The motion called on the State Government to move planning, development, and engagement control of the project – which has faced staunch opposition from local communities for around three years – to VicGrid, a body within the Department of Energy, Environment, and Climate Action (DEECA).

It highlighted “critical failures of [AEMO] and AusNet to properly consult with the community”, which community groups such as Stop AusNet’s Towers have formed from the frustrations of.

Ms Haylett, who lives in Creswick, said the process run by AusNet Services and energy market operator AEMO so far for the WRL had failed to “bring communities along for the journey”.

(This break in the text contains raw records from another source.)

/-- An error of the hardware that a core finds: data of structure `k` of code 0x4D lost, found by the agent of ORIGIN `o`
(R318), a row of a tile or of an operand buffer and an array result on its way to a tile that cannot be corrected (R330), a lane
that disagrees with its residue once or again (R333), the checksum of a result on its way to a tile that differs over the
sub-arrays of `blocks`, once or again (R332), an element that differs at the checker core, pushed to queue `q` (R91), part `k` of
a saved image that cannot be read back (R327), and granule `g` that cannot be restored for the agent of ORIGIN `o` (R316). -/
inductive Upset where
  | lost (k : BitVec 3) (o : BitVec 4)
  | row (t : BitVec 4) (r : BitVec 5)
  | buffer (o : BitVec 2) (r : BitVec 5)
  | array (t : BitVec 4)
  | lane (n : BitVec 6) (again : Bool)
  | sum (t : BitVec 4) (blocks : BitVec 16) (again : Bool)
  | mismatch (q : BitVec 3)
  | image (i : Nat) (k : BitVec 3)
  | granule (g : BitVec 8) (o : BitVec 4)
deriving DecidableEq, Repr

/-- Who moves at one step: an engine of a core, V performing `n` lanes of its pad word (R154), a step of another agent, the host
writing a doubleword of the management argument buffer (R358), an error found on a core, or what a running sum of a collective
does not show (R338): that the infinity of element `i` of a chunk came of an overflow. -/
inductive Agent where
  | engine (p : BitVec 8) (e : Engine)
  | lanes (p : BitVec 8) (n : Nat)
  | overflow (gid : BitVec 24) (logical : Nat) (gen : BitVec 16) (seq chunk i : Nat)
  | event (i : Instr)
  | argument (k : BitVec 4) (v : Word)
  | upset (p : BitVec 8) (u : Upset)
deriving DecidableEq, Repr

/-- A register context of S with its triple (R7). `ready` is the issue cycle from which a result may be used (R54). -/
structure Scalar where
  regs : Vector Word 64
  ready : Vector Nat 64
  pc : TextAddr
  n1 : TextAddr
  n2 : TextAddr
deriving DecidableEq, Repr

/-- A handle (R226), with the physical page no register shows. For `xlat.host` it is the host bus address. -/
structure Handle where
  valid : Bool
  wr : Bool
  big : Bool
  tier : BitVec 2
  revoked : Bool
  vbase : BitVec 35
  phys : BitVec 64
deriving DecidableEq, Repr

/-- Whether V or M is held at a word (R34, R86) or at a command (R163): the reported word, and whether S has taken the
report. After the handler's `rfe` the word is passed. -/
inductive Held where
  | free
  | word (w : BitVec 32) (taken : Bool)
  | command (w : BitVec 32) (taken : Bool)
  | passing
deriving DecidableEq, Repr

/-- The walk of V or M: its triple, nullify count and counts of shared words (R83, R86, R88). -/
structure Walk where
  pc : TextAddr
  n1 : TextAddr
  n2 : TextAddr
  nul : Nat
  walked : Nat
  shared : Nat
  stopped : Bool
  atRendezvous : Bool
  held : Held
deriving DecidableEq, Repr

/-- S's writes to registers that reach V and M with the next entry (R100, R128, R157, R185). -/
structure Settings where
  vrb : Option Word
  prb : Option Word
  aring : Option Word
  thr : Option Word
  vsrng : Option Word
  msrng : Option Word
deriving DecidableEq, Repr

/-- What a branch-queue entry says (R85, R109, R393). -/
inductive EntryKind where
  | decision (nullified taken : Bool) (target : TextAddr)
  | redirect (pc n1 n2 : TextAddr) (nul : Nat)
  | halt
deriving DecidableEq, Repr

/-- An entry of SVB or SMB (R85), poppable from issue cycle `ready` (R90). -/
structure BranchEntry where
  addr : TextAddr
  count : Nat
  kind : EntryKind
  settings : Settings
  ready : Nat
deriving DecidableEq, Repr

/-- An element of SVQ, RQ or CRQ. `mark` is the overflow mark of a COMPACT reply (R298); `arrived` and `rank` order
arrivals of one issue cycle by producer (R89). -/
structure QueueEntry where
  val : Word
  mark : Option (BitVec 32)
  arrived : Nat
  rank : Nat
  ready : Nat
deriving DecidableEq, Repr

/-- An entry of MCQ (R159). -/
structure MatrixEntry where
  word : BitVec 32
  locator : BitVec 32
  opA : Word
  opB : Word
  arrived : Nat
  rank : Nat
  ready : Nat
deriving DecidableEq, Repr

/-- A step-cache entry (R300): everything but the context's ownership is what `sc.fill` recorded (R303). -/
structure CacheEntry where
  cluster : Nat
  ctx : BitVec 12
  key : Word
  tag : BitVec 32
  depth : Nat
  trees : Nat
  scales : List Byte
  codes : List (BitVec 16)
  page : Handle
  off : Nat
  len : Nat
  filled : Nat
deriving DecidableEq, Repr

/-- What `sc.replay` pushed (R305): the entry found when the slice performed the word, or none. -/
structure Replay where
  entry : Option CacheEntry
  tag : BitVec 16
  dest : Word
deriving DecidableEq, Repr

/-- A side of a copy command (R290): its space, what its address names, its format and rounding, the distance of its
address from the block origin, and the place of its side bytes. -/
structure Side where
  sp : Nat
  num : Nat
  addr : Nat
  h : Handle
  fmt : Nat
  rm : Rounding
  pitch : Nat
  boff : Nat
  plane : Nat
  planeNum : Nat
  planeH : Handle
deriving DecidableEq, Repr

/-- Bytes of one space that a command reads or writes, in accesses of `unit` bytes, its elements. -/
structure Run where
  sp : Nat
  num : Nat
  h : Handle
  off : Nat
  n : Nat
  unit : Nat
deriving DecidableEq, Repr

/-- What a copy command whose sources are read has still to write, in order, and the COUNT it will complete with (R295): the
writes of one group are placed together. A command that was pre-empted partway carries it (R322). -/
structure CopyRest where
  puts : List (List (Run × List Byte))
  count : Nat
deriving DecidableEq, Repr

/-- A command in CCQ (R287) with everything captured when it was pushed: handles (R288), draws (R291), tree geometry
(R292) and the transaction it belongs to (R286); once it has begun, its sides (R215) and the pannier slot it claimed, as a count of
R217 (R293); and what is left of it. -/
structure CopyCmd where
  id : Nat
  desc : BitVec 1024
  caravan : Bool
  srcHandle : Handle
  dstHandle : Handle
  srcSide : Handle
  dstSide : Handle
  drawFirst : Nat
  drawWin : BitVec 4
  tgeo : Word
  owner : Nat
  ready : Nat
  replay : Option Replay
  begun : Option (Side × Side)
  slot : Option Nat
  rest : Option CopyRest
deriving DecidableEq, Repr

/-- A write of an index command: an element, or an addition to one (R297). -/
structure IndexPut where
  run : Run
  val : Nat
  add : Bool
deriving DecidableEq, Repr

/-- What an index command whose sources are read has still to write, and its replies (R298). -/
structure IndexRest where
  puts : List IndexPut
  replies : List (Word × Option (BitVec 32))
deriving DecidableEq, Repr

/-- A command in ICQ (R296), and what is left of it once it has begun. -/
structure IndexCmd where
  block : BitVec 512
  far : Handle
  owner : Nat
  ready : Nat
  rest : Option IndexRest
deriving DecidableEq, Repr

/-- What a copy command that has performed its accesses still owes, in this order: the caravan's entry, the completion
and the signal of its barrier (R285, R294, R295). -/
structure CopyEnd where
  entry : Option MatrixEntry
  push : Option Word
  signal : Option Nat
deriving DecidableEq, Repr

“Transmission line projects need a social licence to be delivered. I am here to tell you that it [the WRL] simply does not have one in my community,” she told the Conference. Following a speech from Victorian Energy Minister Lily D’Ambrosio, the motion was lost.

The Moorabool News asked Mr Rae how he felt about the motion being lost, what he told the Conference when voicing his support of the motion, and what reasons those who voted against the motion voiced for doing so, but he declined to comment.

On 8 June this year the State Government took control of planning for future renewable energy projects in Victoria under the ‘Victorian Transmission Investment Framework’ (VTIF), but the framework will not apply to pre-existing plans such as the WRL.